What you need to do
Each record must be reproduced exactly as it is shown.

Stored records:
theorem stageStep_keeps {K : State → Prop} (hK : Free [.flash, .boot, .blocked] K) {s : State} (h0 : K s) :
    K (stageStep s) := by
  unfold stageStep
  try dsimp -proj only
  with_reducible repeat' first
    | assumption | apply fwResult_keeps (hK.sub rfl) | apply setResult_keeps (hK.sub rfl)
    | apply writeSlot_keeps (hK.sub rfl) | (fail_if_no_progress refine Free.mk hK ?_ (Frame.only fun p hp => by
        cases p <;> first
          | exact absurd hp (by with_unfolding_all decide) | exact rfl | exact ⟨rfl, rfl, rfl, rfl, rfl⟩))
    | apply keep_ite | split

theorem fwChoose_keeps {K : State → Prop} (hK : Free [.flash, .boot, .blocked] K) {op : Nat}
    {g : BootControl → BootControl} {s : State} (h0 : K s) : K (fwChoose op g s) := by
  unfold fwChoose
  try dsimp -proj only
  with_reducible repeat' first
    | assumption | apply fwResult_keeps (hK.sub rfl) | apply setResult_keeps (hK.sub rfl)
    | apply writeControl_keeps (hK.sub rfl) | apply keep_ite | split

theorem fwTrial_keeps {K : State → Prop} (hK : Free [.flash, .boot, .blocked] K) {s : State} (h0 : K s) :
    K (fwTrial s) := by
  unfold fwTrial
  with_reducible repeat' first
    | assumption | apply fwChoose_keeps (hK.sub rfl)
    | (fail_if_no_progress refine Free.mk hK ?_ (Frame.only fun p hp => by
        cases p <;> first
          | exact absurd hp (by with_unfolding_all decide) | exact rfl | exact ⟨rfl, rfl, rfl, rfl, rfl⟩))

theorem fwSelect_keeps {K : State → Prop} (hK : Free [.flash, .boot, .blocked] K) {s : State} (h0 : K s) :
    K (fwSelect s) := by
  unfold fwSelect
  with_reducible repeat' first
    | assumption | apply fwChoose_keeps (hK.sub rfl)
    | (fail_if_no_progress refine Free.mk hK ?_ (Frame.only fun p hp => by
        cases p <;> first
          | exact absurd hp (by with_unfolding_all decide) | exact rfl | exact ⟨rfl, rfl, rfl, rfl, rfl⟩))

theorem fwCommit_keeps {K : State → Prop} (hK : Free [.flash, .boot] K) {s : State} (h0 : K s) : K (fwCommit s) := by
  unfold fwCommit
  with_reducible repeat' first
    | assumption | apply fwResult_keeps (hK.sub rfl) | apply writeControl_keeps (hK.sub rfl)
    | (fail_if_no_progress refine Free.mk hK ?_ (Frame.only fun p hp => by
        cases p <;> first
          | exact absurd hp (by with_unfolding_all decide) | exact rfl | exact ⟨rfl, rfl, rfl, rfl, rfl⟩))
    | apply keep_ite | split

theorem fwProtect_keeps {K : State → Prop} (hK : Free [.flash, .host, .boot] K) {h : HostRead} {s : State}
    (h0 : K s) : K (fwProtect h s) := by
  unfold fwProtect
  try dsimp -proj only
  with_reducible repeat' first
    | assumption | apply fwResult_keeps (hK.sub rfl) | apply noteRead_keeps (hK.sub rfl)
    | (fail_if_no_progress refine Free.mk hK ?_ (Frame.only fun p hp => by
        cases p <;> first
          | exact absurd hp (by with_unfolding_all decide) | exact rfl | exact ⟨rfl, rfl, rfl, rfl, rfl⟩))
    | apply keep_ite | split

theorem fwFields_keeps {K : State → Prop} (hK : Free [.boot] K) {v : Nat} {s : State} (h0 : K s) :
    K (fwFields v s) := by
  unfold fwFields
  with_reducible repeat' first
    | assumption | (fail_if_no_progress refine Free.mk hK ?_ (Frame.only fun p hp => by
        cases p <;> first
          | exact absurd hp (by with_unfolding_all decide) | exact rfl | exact ⟨rfl, rfl, rfl, rfl, rfl⟩))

Answer to the exercise
theorem stageStep_keeps {K : State → Prop} (hK : Free [.flash, .boot, .blocked] K) {s : State} (h0 : K s) :
    K (stageStep s) := by
  unfold stageStep
  try dsimp -proj only
  with_reducible repeat' first
    | assumption | apply fwResult_keeps (hK.sub rfl) | apply setResult_keeps (hK.sub rfl)
    | apply writeSlot_keeps (hK.sub rfl) | (fail_if_no_progress refine Free.mk hK ?_ (Frame.only fun p hp => by
        cases p <;> first
          | exact absurd hp (by with_unfolding_all decide) | exact rfl | exact ⟨rfl, rfl, rfl, rfl, rfl⟩))
    | apply keep_ite | split

theorem fwChoose_keeps {K : State → Prop} (hK : Free [.flash, .boot, .blocked] K) {op : Nat}
    {g : BootControl → BootControl} {s : State} (h0 : K s) : K (fwChoose op g s) := by
  unfold fwChoose
  try dsimp -proj only
  with_reducible repeat' first
    | assumption | apply fwResult_keeps (hK.sub rfl) | apply setResult_keeps (hK.sub rfl)
    | apply writeControl_keeps (hK.sub rfl) | apply keep_ite | split

theorem fwTrial_keeps {K : State → Prop} (hK : Free [.flash, .boot, .blocked] K) {s : State} (h0 : K s) :
    K (fwTrial s) := by
  unfold fwTrial
  with_reducible repeat' first
    | assumption | apply fwChoose_keeps (hK.sub rfl)
    | (fail_if_no_progress refine Free.mk hK ?_ (Frame.only fun p hp => by
        cases p <;> first
          | exact absurd hp (by with_unfolding_all decide) | exact rfl | exact ⟨rfl, rfl, rfl, rfl, rfl⟩))

theorem fwSelect_keeps {K : State → Prop} (hK : Free [.flash, .boot, .blocked] K) {s : State} (h0 : K s) :
    K (fwSelect s) := by
  unfold fwSelect
  with_reducible repeat' first
    | assumption | apply fwChoose_keeps (hK.sub rfl)
    | (fail_if_no_progress refine Free.mk hK ?_ (Frame.only fun p hp => by
        cases p <;> first
          | exact absurd hp (by with_unfolding_all decide) | exact rfl | exact ⟨rfl, rfl, rfl, rfl, rfl⟩))

theorem fwCommit_keeps {K : State → Prop} (hK : Free [.flash, .boot] K) {s : State} (h0 : K s) : K (fwCommit s) := by
  unfold fwCommit
  with_reducible repeat' first
    | assumption | apply fwResult_keeps (hK.sub rfl) | apply writeControl_keeps (hK.sub rfl)
    | (fail_if_no_progress refine Free.mk hK ?_ (Frame.only fun p hp => by
        cases p <;> first
          | exact absurd hp (by with_unfolding_all decide) | exact rfl | exact ⟨rfl, rfl, rfl, rfl, rfl⟩))
    | apply keep_ite | split

theorem fwProtect_keeps {K : State → Prop} (hK : Free [.flash, .host, .boot] K) {h : HostRead} {s : State}
    (h0 : K s) : K (fwProtect h s) := by
  unfold fwProtect
  try dsimp -proj only
  with_reducible repeat' first
    | assumption | apply fwResult_keeps (hK.sub rfl) | apply noteRead_keeps (hK.sub rfl)
    | (fail_if_no_progress refine Free.mk hK ?_ (Frame.only fun p hp => by
        cases p <;> first
          | exact absurd hp (by with_unfolding_all decide) | exact rfl | exact ⟨rfl, rfl, rfl, rfl, rfl⟩))
    | apply keep_ite | split

theorem fwFields_keeps {K : State → Prop} (hK : Free [.boot] K) {v : Nat} {s : State} (h0 : K s) :
    K (fwFields v s) := by
  unfold fwFields
  with_reducible repeat' first
    | assumption | (fail_if_no_progress refine Free.mk hK ?_ (Frame.only fun p hp => by
        cases p <;> first
          | exact absurd hp (by with_unfolding_all decide) | exact rfl | exact ⟨rfl, rfl, rfl, rfl, rfl⟩))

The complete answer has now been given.